She likes to think it makes her look smart, I think it’s just to cover up the fact that she’s constantly spilling good coffee.
Like a lot of humans, she’d buy just about anything that’s coffee-branded.
(If you had to look twice before spotting it, you’ve got a problem.)
On another note, I’m not sure what image you big humans are trying to suggest to little humans when you give them dolls with drugged up eyes.
In the same way that I don’t fully get the need to take the Every Love Matters campaign to the extremes of inanimate objects.
(I did try to tell her that her companion didn’t seem interested, but she told me to tinsel off – hah, and you thought Cats have no sense of poor humour…)
And as for this…
…You humans are alright with making your spawn think they’re being spied upon but I just happen to walk in on you taking a shower and suddenly it’s completely unacceptable? Your species is seriously messed up.
But then I saw this and I restored my faith in the tat you humans gift each other:
I’ll have ten please…for myself.
And this made me laugh:
It’s a physical chocolate replica of Bitcoin, but Bitcoin isn’t physical, it’s a virtual currency! Sadly however no one in the store seemed to get the joke. It’s as if people shopping in Poundland for Christmas presents don’t dwell on that level of humour.
God, you humans don’t have produce some weird looking babies? At least kittens are fluffy, but you guys decide to put the strangest looking ones on jigsaw puzzles! Why?
And what the hell is this?!
Have people literally turned to gifting c**p to each other? No wonder people have started donating money to the Slippers for Donkeys campaign or whatever far out animal charities exist nowadays.
When did the Grinch get sold into human-creature trafficking? Asking on behalf of a friend.
It’s a niche market, granted, but humanity really has lost its heart if it can’t cough up £1 to help.
Jesus Christ! What is this?!
Why would you even entertain the thought of inviting this into your house? It’s flipping scary!
It was around this time that I gave up with Christmas shopping. The final straw came when, after hours of searching, the one and only thing I thought I could gift my feline sister, a nice new outfit, well it turned out to be out of stock in her size. Typical!

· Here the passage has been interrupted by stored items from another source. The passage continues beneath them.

/-- States and operands that meet the hypotheses of `Obligations.RowCommands`, clause by clause. -/
theorem witness_RowCommands :
    (∃ (s : State) (g : Fin 24), s.asleep = false ∧ (∀ (r : SeamRow), r ∈ (s.seam g.val).rows → r.ready.isSome = true)) ∧
    (∃ (s : State) (g : Fin 24) (l : List SeamRow) (rest : List SeamRow) (r : SeamRow), s.asleep = false ∧ (s.seam g.val).rows = l ++ r :: rest ∧ r.ready = none ∧ (∀ (x : SeamRow), x ∈ l → x.ready.isSome = true) ∧ (∀ (x : SeamRow), x ∈ l ++ rest → x.n ≠ r.n)) ∧
    (∃ (s : State) (g : Fin 24) (m : Fin 32), s.asleep = false ∧ (∀ (r : SeamRow), r ∈ (s.seam g.val).rows → ∀ (x : SeamMember), r.members[m.val]? = some x → x.cause.isSome = true)) ∧
    (∃ (s : State) (g : Fin 24) (m : Fin 32) (r : SeamRow) (x : SeamMember), s.asleep = false ∧ (s.seam g.val).rows = [r] ∧ r.members[m.val]? = some x ∧ x.cause = none ∧ s.portUp (s.membPort g.val m.val) = false ∧ s.sourceTime g.val r.n m.val ≤ s.now.cast) ∧
    (∃ (s : State) (g : Fin 24) (m : Fin 32), s.asleep = false ∧ s.portUp (s.membPort g.val m.val) = true) ∧
    (∃ (s : State) (g : Fin 24), s.asleep = false ∧ (s.seam g.val).rows = []) ∧
    (∃ (s : State) (g : Fin 24) (r : SeamRow) (rest : List SeamRow), s.asleep = false ∧ (s.seam g.val).rows = r :: rest ∧ r.ready = none) ∧
    (∃ (s : State) (g : Fin 24) (r : SeamRow) (rest : List SeamRow), s.asleep = false ∧ (s.seam g.val).rows = r :: rest ∧ r.ready.isSome = true) ∧
    (∃ (s : State) (g : Fin 24), s.asleep = false ∧ (s.seam g.val).out = [] ∧ s.tgEn g.val = true ∧ s.commit g.val = none ∧ (s.stn g.val).tiles = []) ∧
    (∃ (s : State) (g : Fin 24) (d : RowData) (rest : List RowData), s.asleep = false ∧ (s.seam g.val).out = d :: rest ∧ (s.stn g.val).taped = true ∧ s.tgEn g.val = true ∧ s.commit g.val = none ∧ (s.stn g.val).tiles = []) ∧
    (∃ (s : State) (g : Fin 24) (d : RowData) (rest : List RowData), s.asleep = false ∧ (s.seam g.val).out = d :: rest ∧ (s.stn g.val).taped = false ∧ s.tgEn g.val = true) ∧
    (∃ (s : State) (q : Fin 36), s.asleep = false ∧ (s.plb q.val).queue = []) ∧
    (∃ (s : State) (q : Fin 36) (r : ObjRec) (rest : List ObjRec), s.asleep = false ∧ 12 ≤ q.val ∧ (s.plb q.val).queue = r :: rest ∧ s.commit r.group = none) ∧
    (∃ (s : State) (q : Fin 36) (r : ObjRec) (rest : List ObjRec), s.asleep = false ∧ q.val < 12 ∧ (s.plb q.val).queue = r :: rest ∧ s.commit r.group = none ∧ s.commit (s.plbUpper q.val) = none ∧ (s.plb q.val).taped = false ∧ r.group = s.plbUpper q.val ∧ s.linkOf q.val = none ∧ (s.plb q.val).store.length < 4096) :=
  ⟨⟨w [], 23, by decide +kernel⟩,
   ⟨wSeam { Seam.init with rows := [wRow] }, 23, [], [], wRow, by decide +kernel⟩,
   ⟨w [], 23, 31, by decide +kernel⟩,
   ⟨{ wSeam { Seam.init with rows := [wRow] } with chalk := { Chalk.init with time := 2 ^ 100, run := true } }, 23, 0, wRow, ⟨none, none⟩, by decide +kernel⟩,
   ⟨(wMemb [(R.VSP_LANE_STAT_STATE 7, 3)]), 23, 0, by decide +kernel⟩,
   ⟨w [], 23, by decide +kernel⟩,
   ⟨wSeam { Seam.init with rows := [wRow] }, 23, wRow, [], by decide +kernel⟩,
   ⟨wSeam { Seam.init with rows := [{ wRow with ready := some true, readyAt := some 5 }] }, 23, { wRow with ready := some true, readyAt := some 5 }, [], by decide +kernel⟩,
   ⟨wSeam Seam.init, 23, by decide +kernel⟩,
   ⟨(wSeam { Seam.init with out := [wOut] }).setStn 23 { Stn.init with taped := true }, 23, wOut, [], by decide +kernel⟩,
   ⟨wSeam { Seam.init with out := [wOut] }, 23, wOut, [], by decide +kernel⟩,
   ⟨w [], 35, by decide +kernel⟩,
   ⟨(w []).setPlb 35 { Plb.init with queue := [wRec 23] }, 35, wRec 23, [], by decide +kernel⟩,
   ⟨(w [(R.PLB_CFG_UPPER 11, 23)]).setPlb 11 { Plb.init with queue := [wRec 23] }, 11, wRec 23, [], by decide +kernel⟩⟩

/-- States and operands that meet the hypotheses of `Obligations.StencilMasksAndRecords`, clause by clause. -/
theorem witness_StencilMasksAndRecords :
    (∃ (up : List Bool) (mid : List Bool) (dn : List Bool) (valid : List Bool) (c : Nat), maskAt (morphRow false up mid dn valid) c.cast = true) ∧
    (∃ (mid : List Bool) (valid : List Bool) (c : Nat), maskAt mid c.cast = true ∧ maskAt valid c.cast = true) ∧
    (∃ (m : List Bool) (r : Nat × Nat), r ∈ runsOf m 0 none) ∧
    (∃ (e : Ended), e.acc.sums.length = 4 ∧ e.acc.hist.length = 16) ∧
    (∃ (r : ObjRec), r.data.length = 256) :=
  ⟨⟨[true, true, true], [true, true, true], [true, true, true], [true, true, true], 1, by decide +kernel⟩,
   ⟨[false, true], [true, true], 1, by decide +kernel⟩,
   ⟨[false, true, true, false], (1, 2), by decide +kernel⟩,
   ⟨wEnded, by decide +kernel⟩,
   ⟨wRec 23, by decide +kernel⟩⟩

/-- States and operands that meet the hypotheses of `Obligations.LathCommands`, clause by clause. -/
theorem witness_LathCommands :
    (∃ (s : State), s.asleep = false ∧ s.lathState = 1) ∧
    (∃ (s : State), s.asleep = false ∧ s.lathState = 2) ∧
    (∃ (s : State), s.asleep = false ∧ s.lathState = 3) ∧
    (∃ (s : State), s.asleep = false ∧ s.lathState = 4) ∧
    (∃ (s : State), s.asleep = false ∧ s.stage = 5 ∧ s.ldr.pwrWait = none ∧ s.lathBusy = false ∧ s.rd R.THM_PWR_STAT_STATE = 0 ∧ s.rd R.THM_PWR_STAT_TRANS = 0) ∧
    (∃ (s : State), s.asleep = false ∧ s.stage = 5 ∧ s.ldr.pwrWait = none ∧ (s.lathBusy = true ∨ s.rd R.THM_PWR_STAT_STATE ≠ 0 ∨ s.rd R.THM_PWR_STAT_TRANS ≠ 0)) ∧
    (∃ (s : State) (b : List Byte), s.asleep = false ∧ s.stage = 5 ∧ s.ldr.pwrWait = none ∧ s.lathState = 1 ∧ s.lathAddr % 64 = 0 ∧ s.lathLen % 64 = 0 ∧ 0 < s.lathLen ∧ s.lathLen ≤ 33554432 ∧ s.lathImage.fst = b) ∧
    (∃ (s : State), s.asleep = false ∧ s.stage = 5 ∧ s.ldr.pwrWait = none ∧ s.lathState ≠ 1) ∧
    (∃ (s : State) (e : Nat), s.asleep = false ∧ s.stage = 5 ∧ s.ldr.pwrWait = none ∧ s.lathState = 2 ∧ s.imgVerify s.ldr.image s.ldr.image.length 1213481292 (s.rd R.GLB_LATH_CTRL_KIND) true = Except.error e) ∧
    (∃ (s : State), s.asleep = false ∧ s.stage = 5 ∧ s.ldr.pwrWait = none ∧ s.lathState ≠ 2) ∧
    (∃ (s : State) (st : Nat) (sec : Nat), s.asleep = false ∧ s.stage = 5 ∧ s.ldr.pwrWait = none ∧ s.lathState = 3 ∧ s.lathError s.ldr.image s.lath = some (st, sec) ∧ st ≠ 15) ∧
    (∃ (s : State), s.asleep = false ∧ s.stage = 5 ∧ s.ldr.pwrWait = none ∧ s.lathState = 3 ∧ s.lathError s.ldr.image s.lath = none ∧ (∀ (g : Nat), s.tgEn g = false)) ∧
    (∃ (s : State), s.asleep = false ∧ s.stage = 5 ∧ s.ldr.pwrWait = none ∧ s.lathState ≠ 3) ∧
    (∃ (s : State), s.asleep = false ∧ s.stage = 5 ∧ s.ldr.pwrWait = none ∧ s.lathState = 4 ∧ s.lath.affected.all s.drained = false) ∧
    (∃ (s : State), s.asleep = false ∧ s.stage = 5 ∧ s.ldr.pwrWait = none ∧ s.lathState = 4 ∧ s.lath.affected.all s.drained = true) ∧
    (∃ (s : State), s.asleep = false ∧ s.stage = 5 ∧ s.ldr.pwrWait = none ∧ s.lathState ≠ 4) ∧
    (∃ (s : State), s.asleep = false ∧ s.stage = 5 ∧ s.ldr.pwrWait = none ∧ s.lathState ≠ 5) ∧
    (∃ (s : State), s.asleep = false ∧ s.stage = 5 ∧ s.ldr.pwrWait = none ∧ s.lathState = 5) ∧
    (∃ (s : State), s.asleep = false ∧ s.stage = 5 ∧ s.ldr.pwrWait = none ∧ s.lathState = 1) :=
  ⟨⟨wLdr 1 Ldr.init, by decide +kernel⟩,
   ⟨wLdr 2 Ldr.init, by decide +kernel⟩,
   ⟨wLdr 3 Ldr.init, by decide +kernel⟩,
   ⟨wLdr 4 Ldr.init, by decide +kernel⟩,
   ⟨w [(R.BOT_STAT_STAGE, 5)], by decide +kernel⟩,
   ⟨wLdr 1 Ldr.init, by decide +kernel⟩,
   ⟨((wLdr 1 Ldr.init).wr R.GLB_LATH_ADDR_LO (scratchBase % 2 ^ 32)).wr R.GLB_LATH_ADDR_HI_ADDR (scratchBase / 2 ^ 32) |>.wr R.GLB_LATH_LEN 64, zeros 64, by decide +kernel⟩,
   ⟨w [(R.BOT_STAT_STAGE, 5)], by decide +kernel⟩,
   ⟨wLdr 2 Ldr.init, 3, ⟨by decide +kernel, by decide +kernel, by decide +kernel, by decide +kernel, rfl⟩⟩,
   ⟨w [(R.BOT_STAT_STAGE, 5)], by decide +kernel⟩,
   ⟨wLdr 3 Ldr.init, 12, 0xFFFF, by decide +kernel⟩,
   ⟨wLdr 3 { Ldr.init with image := wLathHdr, body := wLathBody }, ⟨by decide +kernel, by decide +kernel, by decide +kernel, by decide +kernel, lathError_none, fun _ => by with_unfolding_all rfl⟩⟩,
   ⟨w [(R.BOT_STAT_STAGE, 5)], by decide +kernel⟩,
   ⟨(wLdr 4 Ldr.init).wr (R.CHK_TG_CTRL_EN 23) 1, by decide +kernel⟩,
   ⟨(((wLdr 4 Ldr.init).wr (R.PLB_CFG_EN 11) 1).wr (R.PLB_CFG_UPPER 11) 23).setPlb 11 { Plb.init with store := [⟨0, 0, 0, 0, 0, 0, 0⟩] }, by decide +kernel⟩,
   ⟨w [(R.BOT_STAT_STAGE, 5)], by decide +kernel⟩,
   ⟨w [(R.BOT_STAT_STAGE, 5)], by decide +kernel⟩,
   ⟨wLdr 5 { Ldr.init with image := wLathHdr, body := wLathBody }, by decide +kernel⟩,
   ⟨wLdr 1 Ldr.init, by decide +kernel⟩⟩

/-- States and operands that meet the hypotheses of `Obligations.CommitCommands`, clause by clause. -/
theorem witness_CommitCommands :
    (∃ (s : State) (v : Word), s.asleep = false ∧ s.tst = [] ∧ s.flag R.GLB_SNAP_CTRL_ON_COMMIT = false ∧ bits (BitVec.toNat v) 23 0 = 0 ∧ (BitVec.toNat v).testBit 24 = false) ∧
    (∃ (s : State) (v : Word) (r : Nat), s.asleep = false ∧ s.tst = [] ∧ s.flag R.GLB_SNAP_CTRL_ON_COMMIT = false ∧ (bits (BitVec.toNat v) 23 0 ≠ 0 ∨ (BitVec.toNat v).testBit 24 = true) ∧ s.commitRefusal (s.usedGroups (bits (BitVec.toNat v) 23 0)) ((BitVec.toNat v).testBit 24) s.inP1 = some r) ∧
    (∃ (s : State), s.asleep = false ∧ s.tst = [] ∧ s.flag R.GLB_SNAP_CTRL_ON_COMMIT = false ∧ s.inP1 = true) ∧
    (∃ (s : State) (v : Word), s.asleep = false ∧ s.tst = [] ∧ s.flag R.GLB_SNAP_CTRL_ON_COMMIT = false ∧ s.inP1 = false ∧ s.usedGroups (bits (BitVec.toNat v) 23 0) = [] ∧ (BitVec.toNat v).testBit 24 = false) ∧
    (∃ (s : State) (v : Word) (g : Nat), s.asleep = false ∧ s.tst = [] ∧ s.flag R.GLB_SNAP_CTRL_ON_COMMIT = false ∧ s.inP1 = false ∧ g ∈ s.usedGroups (bits (BitVec.toNat v) 23 0) ∧ s.reloading g = true) ∧
    (∃ (s : State) (v : Word) (g : Nat), s.asleep = false ∧ s.tst = [] ∧ s.flag R.GLB_SNAP_CTRL_ON_COMMIT = false ∧ s.inP1 = false ∧ g ∈ s.usedGroups (bits (BitVec.toNat v) 23 0) ∧ (∀ (k : Nat), k ∈ s.usedGroups (bits (BitVec.toNat v) 23 0) → s.reloading k = false) ∧ (s.commit g).isSome = true) ∧
    (∃ (s : State) (v : Word), s.asleep = false ∧ s.tst = [] ∧ s.flag R.GLB_SNAP_CTRL_ON_COMMIT = false ∧ s.usedGroups (bits (BitVec.toNat v) 23 0) = [] ∧ (BitVec.toNat v).testBit 24 = true ∧ s.inP1 = false) ∧
    (∃ (s : State) (v : Word), s.asleep = false ∧ s.tst = [] ∧ s.flag R.GLB_SNAP_CTRL_ON_COMMIT = false ∧ s.commitRefusal (s.usedGroups (bits (BitVec.toNat v) 23 0)) ((BitVec.toNat v).testBit 24) s.inP1 = none ∧ (bits (BitVec.toNat v) 23 0 ≠ 0 ∨ (BitVec.toNat v).testBit 24 = true)) ∧
    (∃ (s : State) (v : Word) (g : Nat), s.asleep = false ∧ s.tst = [] ∧ s.flag R.GLB_SNAP_CTRL_ON_COMMIT = false ∧ s.usedGroups (bits (BitVec.toNat v) 23 0) = [g] ∧ (BitVec.toNat v).testBit 24 = false ∧ s.inP1 = false ∧ s.reloading g = false ∧ s.commit g = none ∧ s.tgEn g = true) :=
  ⟨⟨w [], 0xFE000000, by decide +kernel⟩,
   ⟨w [], 0x00800000, 4, by decide +kernel⟩,
   ⟨w [(R.THM_PWR_STAT_STATE, 1)], by decide +kernel⟩,
   ⟨w [], 0x00800000, by decide +kernel⟩,
   ⟨wMemb [(R.GLB_LATH_STAT_STATE, 5)], 0x01FFFFFF, 23, by decide +kernel⟩,
   ⟨(wMemb []).setCommit 23 (some ⟨0, 0, false, false, false, none, [], [], []⟩), 0x01FFFFFF, 23, by decide +kernel⟩,
   ⟨w [], 0x01000000, by decide +kernel⟩,
   ⟨wMemb [(R.STN_FG_THR_THR 23, 77)], 0x00FFFFFF, by decide +kernel⟩,
   ⟨wMemb [(R.CHK_TG_CTRL_EN 23, 1), (R.STN_FG_THR_THR 23, 77)], 0x00FFFFFF, 23, by decide +kernel⟩⟩

/-- States and operands that meet the hypotheses of `Obligations.SubPortCommands`, clause by clause. -/
theorem witness_SubPortCommands :
    (∃ (s : State) (x : Fin 8), s.asleep = false ∧ s.subState x.val = 1) ∧
    (∃ (s : State) (x : Fin 8), s.asleep = false ∧ s.subState x.val = 2) ∧
    (∃ (s : State) (x : Fin 8), s.asleep = false ∧ (s.subState x.val = 1 ∨ s.subState x.val = 2)) ∧
    (∃ (s : State) (x : Fin 8), s.asleep = false ∧ s.subState x.val ≠ 1 ∧ s.subState x.val ≠ 2) ∧
    (∃ (s : State) (x : Fin 8), s.asleep = false ∧ (s.subState x.val ≠ 4 ∨ s.division x.val (s.flag (R.UPL_SP_STAT_FALLBACK x.val)) = none)) ∧
    (∃ (s : State) (x : Fin 8) (ls : List Nat), s.asleep = false ∧ s.subState x.val = 4 ∧ s.division x.val (s.flag (R.UPL_SP_STAT_FALLBACK x.val)) = some ls) ∧
    (∃ (s : State) (u : Fin 8), s.asleep = false ∧ (s.tstMode (192 + u.val) ≠ 0 ∨ s.flag (R.UPL_LANE_STAT_IN_USE u.val) = false ∨ s.flag (R.UPL_LANE_STAT_AM_LOCK u.val) = true)) ∧
    (∃ (s : State) (u : Fin 8), s.asleep = false ∧ s.tstMode (192 + u.val) = 0 ∧ s.flag (R.UPL_LANE_STAT_IN_USE u.val) = true ∧ s.flag (R.UPL_LANE_STAT_AM_LOCK u.val) = false ∧ s.subState (s.rd (R.UPL_LANE_STAT_SUBPORT u.val)) = 3) ∧
    (∃ (s : State), s.asleep = false ∧ (∀ (k : Nat), s.flag (R.UPL_SP_STAT_FALLBACK k) = false)) ∧
    (∃ (s : State), s.asleep = false ∧ s.nsub = 1 ∧ s.flag (R.UPL_SP_STAT_FALLBACK 0) = true ∧ (∀ (u : Nat), u ∈ s.subLanes 0 → s.laneTaped u = false ∧ s.tstMode (192 + u) = 0)) ∧
    (∃ (s : State) (u : Fin 8), s.asleep = false ∧ s.tstMode (192 + u.val) = 0) ∧
    (∃ (s : State) (u : Fin 8), s.asleep = false ∧ s.tstMode (192 + u.val) = 0 ∧ s.flag (R.UPL_LANE_STAT_IN_USE u.val) = true ∧ s.laneTaped u.val = false ∧ s.subState (s.rd (R.UPL_LANE_STAT_SUBPORT u.val)) = 3) ∧
    (∃ (s : State) (u : Fin 8), s.asleep = false ∧ s.flag (R.UPL_LANE_STAT_IN_USE u.val) = false) :=
  ⟨⟨w [(R.UPL_SP_STAT_STATE 7, 1)], 7, by decide +kernel⟩,
   ⟨w [(R.UPL_SP_STAT_STATE 0, 2), (R.UPL_SP_STAT_LANES 0, 255)], 0, by decide +kernel⟩,
   ⟨w [(R.UPL_SP_STAT_STATE 7, 2)], 7, by decide +kernel⟩,
   ⟨w [], 7, by decide +kernel⟩,
   ⟨w [], 7, by decide +kernel⟩,
   ⟨w [(R.UPL_SP_STAT_STATE 0, 4)], 0, (w [(R.UPL_SP_STAT_STATE 0, 4)]).subLanes 0, by decide +kernel⟩,
   ⟨w [], 7, by decide +kernel⟩,
   ⟨w [(R.UPL_LANE_STAT_IN_USE 7, 1), (R.UPL_SP_STAT_STATE 0, 3)], 7, by decide +kernel⟩,
   ⟨w [], ⟨by decide +kernel, fun _ => by with_unfolding_all rfl⟩⟩,
   ⟨w [(R.UPL_CFG_NCLASS, 1), (R.UPL_SP_STAT_FALLBACK 0, 1)], by decide +kernel⟩,
   ⟨w [(R.UPL_LANE_CFG_DEG_THR, 3)], 7, by decide +kernel⟩,
   ⟨w [(R.UPL_LANE_STAT_IN_USE 7, 1), (R.UPL_SP_STAT_STATE 0, 3)], 7, by decide +kernel⟩,
   ⟨w [], 7, by decide +kernel⟩⟩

I give up. I knew I should have picked something from the National Trust’s Christmas store when I had the chance.
All this shopping for Christmas presents just takes too much time!
Sod it, this year I’ll just wrap myself up and be my sister’s Christmas pressie, because lets be honest, family is the best damn thing you can have.
Great, so that’s Christmas settled. Now I can crack on with watching some high-quality festive films, ones which in my view were robbed of Oscar nominations…
…And deal with more pressing matters. How do I get this human to move out of my spot?
Meowy pawmas everyone!
(Special thanks to the members of my immediate family for making this post possible by constantly spamming my WhatsApp feed with cat photos.)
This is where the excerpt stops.